**Activity**
Every record that follows needs to be written out again, exactly.

**Task material**

-- ==== Sys2Proof/Machine/Therm.lean ====
section
/-! DEFINITION. Meanings of the supply and temperature rows (R480, R490, R500 to R507): sensors, throttling, low-temperature and VAN stops, and the
orderly stop. -/

namespace Sys2Proof.Machine

/-! ### Module states (Table 16-5) -/

def pwrStarting : Nat := 0
def pwrInService : Nat := 1
def pwrThrottled : Nat := 2
def pwrStopping : Nat := 3

def State.pwrState (s : State) : Nat := s.rdN P.PWR_STATE
def State.setPwr (s : State) (x : PwrState) : State := { s with pwr := x }
def State.sensor (s : State) (i : Nat) : SensorRuntime := Sparse.get {} s.pwr.sensors i
def State.setSensor (s : State) (i : Nat) (x : SensorRuntime) : State := s.setPwr { s.pwr with sensors := Sparse.set {} s.pwr.sensors i x }
def State.fePower (s : State) (k : Nat) : FePower := Sparse.get {} s.pwr.fes k
def State.setFePower (s : State) (k : Nat) (x : FePower) : State := s.setPwr { s.pwr with fes := Sparse.set {} s.pwr.fes k x }
def State.groupsOf (k : Nat) : List Nat := (List.range 32).map (· + 32 * k)

/-! ### Thermal classes and levels (R500, R501) -/

/-- Throttle start S and orderly stop L of a sensor's class in m°C (Table 16-7); the crystal has none. -/
def classOf (i : Nat) : Option (Int × Int) :=
  if i < 6 then some (100000, 110000) else if i < 16 then some (95000, 105000) else none

/-- The trip temperature lies 5 °C above L. -/
def tripOf (i : Nat) : Option Int := (classOf i).map (fun c => c.2 + 5000)

/-- The sensors whose rate of rise is watched. -/
def watchedSensors : List Nat := [4, 6, 7]

/-- The level of a temperature, and the entry value of a level. -/
def levelOf (c : Int × Int) (t : Int) : Nat := if t < c.1 then 0 else min 7 (1 + (8 * (t - c.1) / (c.2 - c.1)).toNat)
def entryOf (c : Int × Int) (j : Nat) : Int := c.1 + ((j : Int) - 1) * (c.2 - c.1) / 8

/-- A sensor's level after a reading: it rises at once, and falls by one after 1 s more than 2 °C under its entry value (log 90). -/
def SensorRuntime.judge (x : SensorRuntime) (c : Int × Int) (t : Int) (now : Nat) : SensorRuntime :=
  let n := levelOf c t
  if x.level ≤ n then { x with level := n, belowSince := none }
  else if t < entryOf c x.level - 2000 then
    let since := x.belowSince.getD now
    if since + secs 1 ≤ now then
      let j := x.level - 1
      { x with level := j, belowSince := if 0 < j && decide (t < entryOf c j - 2000) then some now else none }
    else { x with belowSince := some since }
  else { x with belowSince := none }

def State.highest (s : State) (is : List Nat) : Nat := (is.map (fun i => (s.sensor i).level)).foldl max 0

/-- λ_FE(k), and λ_N, which is 7 during a rise event. -/
def State.levelFe (s : State) (k : Nat) : Nat := s.highest [8 + k, 12 + k]
def State.levelN (s : State) : Nat := if s.pwr.rise.isSome then 7 else s.highest [0, 1, 2, 3, 4, 5, 6, 7]
def State.throttled (s : State) : Bool := s.levelN != 0 || [0, 1, 2, 3].any (fun k => s.levelFe k != 0)

/-- The throttle values the levels call for (Table 16-8). -/
def State.throttleFor (s : State) : Throttle :=
  { divs := [0, 1, 2, 3].map (fun k => 1 + max (s.levelFe k) s.levelN), windrow := 1 + s.levelN, reduce := min 3 (ceilDiv s.levelN 2) }
/-- The throttle values in force. -/
def State.throttleNow (s : State) : Throttle :=
  { divs := [0, 1, 2, 3].map (fun k => s.rdN (P.ADC_THR_DIV k)), windrow := s.rdN P.TRG_WR_THR_DIV, reduce := s.rdN P.COD_THR_REDUCE }

/-- The levels are published, and a change of the throttle values waits for the next slot boundary (R502). -/
def State.noteLevels (s : State) : State :=
  let s := (s.wrN P.THM_LEVEL_N s.levelN).putBit P.THM_STATUS 0 s.throttled
  let s := [0, 1, 2, 3].foldl (fun s k => s.wrN (P.THM_LEVEL_FE k) (s.levelFe k)) s
  s.setPwr { s.pwr with throttle := if s.throttleFor = s.throttleNow then none else some s.throttleFor }

/-- The module's state follows the levels while it is in service (Table 16-5). -/
def State.followLevels (s : State) : State :=
  if s.pwrState = pwrInService || s.pwrState = pwrThrottled then s.wrN P.PWR_STATE (if s.throttled then pwrThrottled else pwrInService) else s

**The completed task**
-- ==== Sys2Proof/Machine/Therm.lean ====
section
/-! DEFINITION. Meanings of the supply and temperature rows (R480, R490, R500 to R507): sensors, throttling, low-temperature and VAN stops, and the
orderly stop. -/

namespace Sys2Proof.Machine

/-! ### Module states (Table 16-5) -/

def pwrStarting : Nat := 0
def pwrInService : Nat := 1
def pwrThrottled : Nat := 2
def pwrStopping : Nat := 3

def State.pwrState (s : State) : Nat := s.rdN P.PWR_STATE
def State.setPwr (s : State) (x : PwrState) : State := { s with pwr := x }
def State.sensor (s : State) (i : Nat) : SensorRuntime := Sparse.get {} s.pwr.sensors i
def State.setSensor (s : State) (i : Nat) (x : SensorRuntime) : State := s.setPwr { s.pwr with sensors := Sparse.set {} s.pwr.sensors i x }
def State.fePower (s : State) (k : Nat) : FePower := Sparse.get {} s.pwr.fes k
def State.setFePower (s : State) (k : Nat) (x : FePower) : State := s.setPwr { s.pwr with fes := Sparse.set {} s.pwr.fes k x }
def State.groupsOf (k : Nat) : List Nat := (List.range 32).map (· + 32 * k)

/-! ### Thermal classes and levels (R500, R501) -/

/-- Throttle start S and orderly stop L of a sensor's class in m°C (Table 16-7); the crystal has none. -/
def classOf (i : Nat) : Option (Int × Int) :=
  if i < 6 then some (100000, 110000) else if i < 16 then some (95000, 105000) else none

/-- The trip temperature lies 5 °C above L. -/
def tripOf (i : Nat) : Option Int := (classOf i).map (fun c => c.2 + 5000)

/-- The sensors whose rate of rise is watched. -/
def watchedSensors : List Nat := [4, 6, 7]

/-- The level of a temperature, and the entry value of a level. -/
def levelOf (c : Int × Int) (t : Int) : Nat := if t < c.1 then 0 else min 7 (1 + (8 * (t - c.1) / (c.2 - c.1)).toNat)
def entryOf (c : Int × Int) (j : Nat) : Int := c.1 + ((j : Int) - 1) * (c.2 - c.1) / 8

/-- A sensor's level after a reading: it rises at once, and falls by one after 1 s more than 2 °C under its entry value (log 90). -/
def SensorRuntime.judge (x : SensorRuntime) (c : Int × Int) (t : Int) (now : Nat) : SensorRuntime :=
  let n := levelOf c t
  if x.level ≤ n then { x with level := n, belowSince := none }
  else if t < entryOf c x.level - 2000 then
    let since := x.belowSince.getD now
    if since + secs 1 ≤ now then
      let j := x.level - 1
      { x with level := j, belowSince := if 0 < j && decide (t < entryOf c j - 2000) then some now else none }
    else { x with belowSince := some since }
  else { x with belowSince := none }

def State.highest (s : State) (is : List Nat) : Nat := (is.map (fun i => (s.sensor i).level)).foldl max 0

/-- λ_FE(k), and λ_N, which is 7 during a rise event. -/
def State.levelFe (s : State) (k : Nat) : Nat := s.highest [8 + k, 12 + k]
def State.levelN (s : State) : Nat := if s.pwr.rise.isSome then 7 else s.highest [0, 1, 2, 3, 4, 5, 6, 7]
def State.throttled (s : State) : Bool := s.levelN != 0 || [0, 1, 2, 3].any (fun k => s.levelFe k != 0)

/-- The throttle values the levels call for (Table 16-8). -/
def State.throttleFor (s : State) : Throttle :=
  { divs := [0, 1, 2, 3].map (fun k => 1 + max (s.levelFe k) s.levelN), windrow := 1 + s.levelN, reduce := min 3 (ceilDiv s.levelN 2) }
/-- The throttle values in force. -/
def State.throttleNow (s : State) : Throttle :=
  { divs := [0, 1, 2, 3].map (fun k => s.rdN (P.ADC_THR_DIV k)), windrow := s.rdN P.TRG_WR_THR_DIV, reduce := s.rdN P.COD_THR_REDUCE }

/-- The levels are published, and a change of the throttle values waits for the next slot boundary (R502). -/
def State.noteLevels (s : State) : State :=
  let s := (s.wrN P.THM_LEVEL_N s.levelN).putBit P.THM_STATUS 0 s.throttled
  let s := [0, 1, 2, 3].foldl (fun s k => s.wrN (P.THM_LEVEL_FE k) (s.levelFe k)) s
  s.setPwr { s.pwr with throttle := if s.throttleFor = s.throttleNow then none else some s.throttleFor }

/-- The module's state follows the levels while it is in service (Table 16-5). -/
def State.followLevels (s : State) : State :=
  if s.pwrState = pwrInService || s.pwrState = pwrThrottled then s.wrN P.PWR_STATE (if s.throttled then pwrThrottled else pwrInService) else s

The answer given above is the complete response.